Instructions to follow >> Return only the lines running from the top of the entries to the line with "operands are read", inclusive, exactly as written.

--- Records supplied Enclosed Below ---

-- ==== Sys2Proof/Machine/Commands.lean ====
section
/-! DEFINITION. The commands (41_commands.md). The decoder has resolved the opcode before the phase
is looked at, which is the decode order of 41_commands.md R121. -/

namespace Sys2Proof.Machine

/-- An accepted CMD.POWMOD (41_commands.md R122): the previous outcome is cleared, the operands are read
as exact integers, and the first failing check refuses the command; else the run starts. -/
def acceptPowmod (b : Build) (e : Engine b.width) : Engine b.width :=
  let base := val b.signed e.opa
  let exponent := val b.signed e.opb
  let modulus := val b.signed e.opn
  if modulus - 1 > guardLimit b then e.clearStatus.raise .overflow
  else if modulus ≤ 0 then e.clearStatus.raise .domainModulus
  else if exponent < 0 then e.clearStatus.raise .domainExponent
  else e.clearStatus.startRun base exponent modulus

/-- A command that is accepted only while IDLE: written during a run it raises BUSY and nothing else
(41_commands.md R125). -/
def whenIdle {w : Nat} (e accepted : Engine w) : Engine w :=
  match e.phase with
  | .run => e.raise .busy
  | .idle => accepted

/-- CMD.NOP (41_commands.md R120): no state changes, in either phase. -/
def execCmdNop (_high : Nat) (s : State) : Host.Outcome State Fault Refusal := .next s

/-- CMD.POWMOD (41_commands.md R122, R125). -/
def execCmdPowmod (_high : Nat) (s : State) : Host.Outcome State Fault Refusal :=
  .next (s.withEngine (whenIdle s.engine (acceptPowmod s.build s.engine)))

/-- CMD.CLEAR (41_commands.md R124, R125). -/
def execCmdClear (_high : Nat) (s : State) : Host.Outcome State Fault Refusal :=
  .next (s.withEngine (whenIdle s.engine s.engine.clearStatus))

/-- CMD.RSVD (41_commands.md R126): ILLEGAL_CMD in any phase. -/
def execCmdRsvd (_opcode : BitVec 4) (_high : Nat) (s : State) : Host.Outcome State Fault Refusal :=
  .next (s.withEngine (s.engine.raise .illegalCmd))

end Sys2Proof.Machine
end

--- End of Enclosed Records supplied ---

Task result >>
-- ==== Sys2Proof/Machine/Commands.lean ====
section
/-! DEFINITION. The commands (41_commands.md). The decoder has resolved the opcode before the phase
is looked at, which is the decode order of 41_commands.md R121. -/

namespace Sys2Proof.Machine

/-- An accepted CMD.POWMOD (41_commands.md R122): the previous outcome is cleared, the operands are read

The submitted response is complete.